Physical media (such as CDs) are sold by music retailers and are owned by the consumer. A music distributor delivers the physical media from the manufacturer to the retailer and maintains relationships with retailers and record companies. The music retailer pays the distributor, who in turn pays the record company for the recordings. The record company pays mechanical royalties to the publisher, composer, and songwriter via a collection society. The record company then pays royalties, if contractually obligated, to the recording artist.

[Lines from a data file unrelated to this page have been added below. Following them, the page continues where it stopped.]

/-- Settles O58: a second write of the same byte stores what is there, latches what is latched, marks what is marked. -/
theorem registerAndMemoryWritesAreIdempotent : Obligations.RegisterAndMemoryWritesAreIdempotent := by
  intro i s t hinv hi h
  cases i with
  | vramWr offset value =>
    obtain rfl := Host.Outcome.next.inj h
    have hvram : (markDirty offset (s.setVramByte offset value)).vram = Memory.write s.vram offset.toNat value := by
      rw [markDirty_frame]; rfl
    have hstored := State.setVramByte_again (s := markDirty offset (s.setVramByte offset value)) (a := offset)
      (v := value) (by rw [hvram, Memory.write_write hinv.canonical.vram offset.isLt])
    exact congrArg Host.Outcome.next (by rw [hstored, markDirty_markDirty])
  | sprWr offset value =>
    obtain rfl := Host.Outcome.next.inj h
    refine congrArg Host.Outcome.next ?_
    by_cases hin : offset.toNat ≤ 0x7FF
    · simp only [if_pos hin]
      exact State.setSprLiveByte_setSprLiveByte hinv.canonical.sprLive hin value
    · simp only [if_neg hin]
  | pfctlWr layer index value =>
    obtain rfl := Host.Outcome.next.inj h
    refine congrArg Host.Outcome.next ?_
    cases playfieldOfSel layer with
    | none => rfl
    | some p =>
      cases reg8OfIndex index with
      | none => rfl
      | some j => exact State.setPfReg_setPfReg s p j value
  | mctlWr index value =>
    obtain rfl := Host.Outcome.next.inj h
    refine congrArg Host.Outcome.next ?_
    cases reg8OfIndex index with
    | none => rfl
    | some j =>
      have hmctl : (masterEffect j value (s.setMasterReg j value)).mctl = s.mctl.set j value := by
        rw [masterEffect_frame]; rfl
      have hstored := State.setMasterReg_again (s := masterEffect j value (s.setMasterReg j value)) (i := j)
        (v := value) (by rw [hmctl, Vector.set_set])
      dsimp only
      rw [hstored, masterEffect_masterEffect]
  | _ => simp [isVramWr, isSprWr, isPfctlWr, isMctlWr] at hi

end Sys2Proof.Machine
end

section
/-! PROOF. The encoding (`30_encoding.md`): the shifted word of R106 is the packed one, the bits of a word that its
command keeps, and the commands that do nothing. -/

namespace Sys2Proof.Machine

/-! ## Decoding what is encoded -/

/-- Settles O1, by the lemma that presented words rest on. -/
theorem decodeEncodeRoundTrip : Obligations.DecodeEncodeRoundTrip := decode_encode

/-- Settles O4: each word of R106 is the encoder's word of its command. -/
theorem sampleCommandWordsDecode : Obligations.SampleCommandWordsDecode :=
  ⟨decode_encode (.vramWr 0xF402 0x10), decode_encode (.vramRd 0xF402), decode_encode (.sprWr 0x006 0x90),
    decode_encode (.sprRd 0x006), decode_encode (.pfctlWr 1 4 0x20), decode_encode (.mctlWr 6 0x80),
    decode_encode (.sprctlWr 8 0x00), decode_encode (.sprbufTrig 0 0x00), decode_encode (.scanTick 248),
    decode_encode .statusRd, decode_encode .frameStart, decode_encode .nop⟩

/-! ## The opcode map -/

/-- The shifts of R106 put every field where the packed word has it. -/
theorem commandWord_eq_packWord (op sel : BitVec 4) (addr : Half) (data : Byte) :
    commandWord op sel addr data = packWord op sel addr data := by
  refine BitVec.eq_of_getLsbD_eq fun i hi => ?_
  have hdata : 8 ≤ i → data.getLsbD i = false := BitVec.getLsbD_of_ge data i
  have haddr : 24 ≤ i → addr.getLsbD (i - 8) = false := fun h => BitVec.getLsbD_of_ge addr _ (by omega)
  have hsel : 28 ≤ i → sel.getLsbD (i - 24) = false := fun h => BitVec.getLsbD_of_ge sel _ (by omega)
  simp only [getLsbD_packWord, commandWord, BitVec.getLsbD_or, BitVec.getLsbD_shiftLeft, BitVec.getLsbD_setWidth]
  grind

/-- Settles O3: the fields of a packed word are its parts, and `OP` selects the row of R93. -/
theorem decodeFollowsOpcodeMap : Obligations.DecodeFollowsOpcodeMap := by
  intro sel addr data
  simp only [commandWord_eq_packWord]
  and_intros <;> simp [decode]

/-! ## The bits a command keeps -/

/-- `decode` keeps `OP`: what it selects has that opcode, and 0xF is the one value left to the last row. -/
theorem opcode_decode (w : CmdWord) : Laws.OpcodeOf.opcode (decode w) = opField w := by
  refine BitVec.eq_of_toNat_eq ?_
  have hlt := (opField w).isLt
  unfold decode
  split
  case h_16 =>
    show 0xF = (opField w).toNat
    grind
  all_goals exact Eq.symm ‹_›

/-- A mask keeps of each field what the field of the mask keeps. -/
theorem and_packWord (w : CmdWord) (op sel : BitVec 4) (addr : Half) (data : Byte) :
    w &&& packWord op sel addr data =
      packWord (opField w &&& op) (selField w &&& sel) (addrField w &&& addr) (dataField w &&& data) := by
  rw [← packWord_and, packWord_fields]

section

variable {w : CmdWord} {op : BitVec 4}

/-- The word of a command that uses `OP` alone. -/
theorem packWord_op (hop : op = opField w) : packWord op 0 0 0 = w &&& 0xF0000000 := by
  have hmask : (0xF0000000 : CmdWord) = packWord (.allOnes 4) 0 0 0 := rfl
  simp only [hmask, and_packWord, hop, BitVec.and_allOnes, BitVec.ofNat_eq_ofNat, BitVec.and_zero]

/-- The word of a command that uses `ADDR`. -/
theorem packWord_op_addr (hop : op = opField w) : packWord op 0 (addrField w) 0 = w &&& 0xF0FFFF00 := by
  have hmask : (0xF0FFFF00 : CmdWord) = packWord (.allOnes 4) 0 (.allOnes 16) 0 := rfl
  simp only [hmask, and_packWord, hop, BitVec.and_allOnes, BitVec.ofNat_eq_ofNat, BitVec.and_zero]

/-- The word of a command that uses `ADDR` and `DATA`. -/
theorem packWord_op_addr_data (hop : op = opField w) :
    packWord op 0 (addrField w) (dataField w) = w &&& 0xF0FFFFFF := by
  have hmask : (0xF0FFFFFF : CmdWord) = packWord (.allOnes 4) 0 (.allOnes 16) (.allOnes 8) := rfl
  simp only [hmask, and_packWord, hop, BitVec.and_allOnes, BitVec.ofNat_eq_ofNat, BitVec.and_zero]

/-- The word of a command that uses every field. -/
theorem packWord_op_sel_addr_data (hop : op = opField w) :
    packWord op (selField w) (addrField w) (dataField w) = w &&& 0xFFFFFFFF := by
  rw [hop, packWord_fields]
  exact BitVec.and_allOnes.symm

end

/-- Settles O2, row by row of R93: the encoder packs the fields that the row's mask keeps. -/
theorem encodeDecodeClearsIgnoredFields : Obligations.EncodeDecodeClearsIgnoredFields := by
  intro w
  have hop := opcode_decode w
  revert hop
  unfold decode
  split
  · exact packWord_op
  · exact packWord_op_addr_data
  · exact packWord_op_addr
  · exact packWord_op_addr_data
  · exact packWord_op_addr
  · exact packWord_op_sel_addr_data
  · exact packWord_op_addr_data
  · exact packWord_op_addr_data
  · exact packWord_op_addr_data
  · exact packWord_op_addr
  · exact packWord_op
  · exact packWord_op
  · exact packWord_op
  · exact packWord_op
  · exact packWord_op
  · exact packWord_op

/-! ## Commands without effect -/

/-- Settles O10: the arm of each of the five answers the state it is given. -/
theorem nopAndReservedChangeNothing : Obligations.NopAndReservedChangeNothing :=
  fun _ => ⟨rfl, rfl, rfl, rfl, rfl⟩

/-- No playfield has a selector above 2 (R91). -/
theorem playfieldOfSel_of_gt {sel : BitVec 4} (h : 2 < sel.toNat) : playfieldOfSel sel = none := by
  unfold playfieldOfSel
  split
  case h_4 => rfl
  all_goals omega

theorem reg8OfIndex_of_gt {index : Half} (h : 7 < index.toNat) : reg8OfIndex index = none :=
  dif_neg (Nat.not_lt.mpr h)

theorem reg9OfOffset_of_gt {offset : Half} (h : 8 < offset.toNat) : reg9OfOffset offset = none :=
  dif_neg (Nat.not_lt.mpr h)

/-- An operand that a range check of R91 refuses lies above the bound. -/
theorem lt_of_decide_le_eq_false {m n : Nat} (h : decide (m ≤ n) = false) : n < m :=
  Nat.lt_of_not_le (of_decide_eq_false h)

/-- Settles O11: an operand its range check refuses fails the test in the command's arm, or names no playfield or
register (R95). -/
theorem outOfRangeOperandsAreIgnored : Obligations.OutOfRangeOperandsAreIgnored := by
  intro i s hrange
  cases i with
  | sprWr offset value => exact congrArg Host.Outcome.next (if_neg (of_decide_eq_false hrange))
  | sprRd offset => exact congrArg (Host.Outcome.next <| s.respond ·) (if_neg (of_decide_eq_false hrange))
  | pfctlWr layer index value =>
    refine congrArg Host.Outcome.next ?_
    obtain hlayer | hindex := Bool.and_eq_false_iff.mp hrange
    · rw [playfieldOfSel_of_gt (lt_of_decide_le_eq_false hlayer)]
    · rw [reg8OfIndex_of_gt (lt_of_decide_le_eq_false hindex)]
      cases playfieldOfSel layer <;> rfl
  | mctlWr index value =>
    refine congrArg Host.Outcome.next ?_
    rw [reg8OfIndex_of_gt (lt_of_decide_le_eq_false hrange)]
  | sprctlWr offset value =>
    refine congrArg Host.Outcome.next ?_
    rw [reg9OfOffset_of_gt (lt_of_decide_le_eq_false hrange)]
  | sprbufTrig offset value =>
    have hoffset : (offset == 0) = false := by
      refine beq_false_of_ne ?_
      rintro rfl
      cases hrange
    exact congrArg Host.Outcome.next (if_neg (by rw [hoffset]; exact Bool.false_ne_true))
  | _ => cases hrange

end Sys2Proof.Machine
end

section
/-! PROOF. Tile decode and cache update (`40_tile_decode.md`): the fields of a decoded entry in plain arithmetic, and
what a refresh leaves in the cache and in the dirty bits. -/

namespace Sys2Proof.Machine

/-! ## The tile caches of a refresh (R125) -/

/-- A tile after `CACHE_UPDATE`: decoded anew if it was dirty in a layer that exists, kept otherwise. -/
theorem cacheEntry_cacheUpdate {s : State} {L : Layer} {k : Nat} (hk : k < L.tiles)
    (hwf : Cells.wf TileEntry.zero L.tiles (s.cache.get L) = true) :
    (cacheUpdate s).cacheEntry L k =
      if L ∈ existingLayers s.cfg ∧ s.isDirty L k = true then decodeTile s L.variant (s.tileAddr L k)
      else s.cacheEntry L k := by
  rw [State.cacheEntry, cacheUpdate_get]
  by_cases hL : L ∈ existingLayers s.cfg
  · have hlayer := cacheEntry_cacheUpdateLayer s L k hwf
    rw [State.cacheEntry] at hlayer
    simp only [hL, if_true, true_and, hlayer, hk]
  · simp only [hL, if_false, false_and]
    rfl

/-- `CACHE_UPDATE` does not read the resolved scroll. -/
theorem cacheUpdate_scroll (s : State) (scroll : PerLayer ResolvedScroll) :
    cacheUpdate { s with scroll := scroll } = { cacheUpdate s with scroll := scroll } := by
  have hlayers := List.foldl_hom (l := existingLayers s.cfg) (init := s) (g₁ := cacheUpdateLayer)
    (g₂ := cacheUpdateLayer) (fun t : State => { t with scroll := scroll }) fun _ _ => rfl
  exact hlayers

/-- A non-empty refresh leaves the caches and dirty bits that `CACHE_UPDATE` gives in the state before it. -/
theorem partialRefresh_caches {s : State} {a b : Int} (hband : max a s.cfg.visTop < min b s.cfg.visEnd) (L : Layer)
    (k : Nat) :
    (partialRefresh a b s).isDirty L k = (cacheUpdate s).isDirty L k ∧
      (partialRefresh a b s).cacheEntry L k = (cacheUpdate s).cacheEntry L k := by
  obtain ⟨hempty, -⟩ | ⟨-, hr⟩ := partialRefresh_cases a b s
  · omega
  · rw [hr, refreshBand_eq, resolveScroll_frame, cacheUpdate_scroll]
    exact ⟨rfl, rfl⟩

/-- The layer that does not exist is the high layer without `Cfg.SPEEDUP` (`10_state.md` R38). -/
theorem not_mem_existingLayers_iff (c : Cfg) (L : Layer) :
    L ∉ existingLayers c ↔ L = .pf1h ∧ c.speedup = false := by
  rw [mem_existingLayers_iff, Classical.not_imp, Bool.not_eq_true]

/-- Settles O41: a refresh leaves what `CACHE_UPDATE` gives, which goes through every layer that exists. -/
theorem refreshDecodesDirtyTiles : Obligations.RefreshDecodesDirtyTiles := by
  intro s a b hcan hband L k hk
  rw [mapWidth_tiles] at hk
  obtain ⟨hdirty, hentry⟩ := partialRefresh_caches hband L k
  simp only [hdirty, hentry, isDirty_cacheUpdate, cacheEntry_cacheUpdate hk (hcan.cache L), variantOf_eq,
    ← not_mem_existingLayers_iff]
  by_cases hL : L ∈ existingLayers s.cfg
  · simp [hL]
  · simp [hL]

/-! ## The fields of a tile entry (R121 to R123) -/

/-- One bit of a byte, in plain arithmetic. -/
theorem getLsbD_eq_decide_div (x : Byte) (i : Nat) : x.getLsbD i = decide (x.toNat / 2 ^ i % 2 = 1) :=
  Nat.testBit_eq_decide_div_mod_eq

/-- The priority bit of `color` (R122, R123) is the upper half of its range. -/
theorem getLsbD_seven_iff (color : Byte) : color.getLsbD 7 = true ↔ 128 ≤ color.toNat := by
  have hlt := color.isLt
  rw [getLsbD_eq_decide_div, decide_eq_true_eq]
  omega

In the case of digital downloads or streams, there is no physical media other than the consumer’s hard drive. The distributor is optional in this situation; large online shops may pay the labels directly, but digital distributors do exist to service vendors large and small. When purchasing digital downloads, the consumer may be required to agree to record company and vendor licensing terms beyond those which are inherent in copyright; for example, some may allow freely sharing the recording, but others may restrict the user to storing the music on a specific number of hard drives.

LIVE MUSIC

A promoter brings together a performing artist and a venue owner and arranges contracts. A booking agency represents the artist to promoters, makes deals and books performances. Consumers usually buy tickets either from the venue or from a ticket distribution service such as Ticketmaster. In the US, Live Nation is the dominant company in all of these roles: they own most of the large venues in the US, they are the largest promoter, and they own Ticketmaster.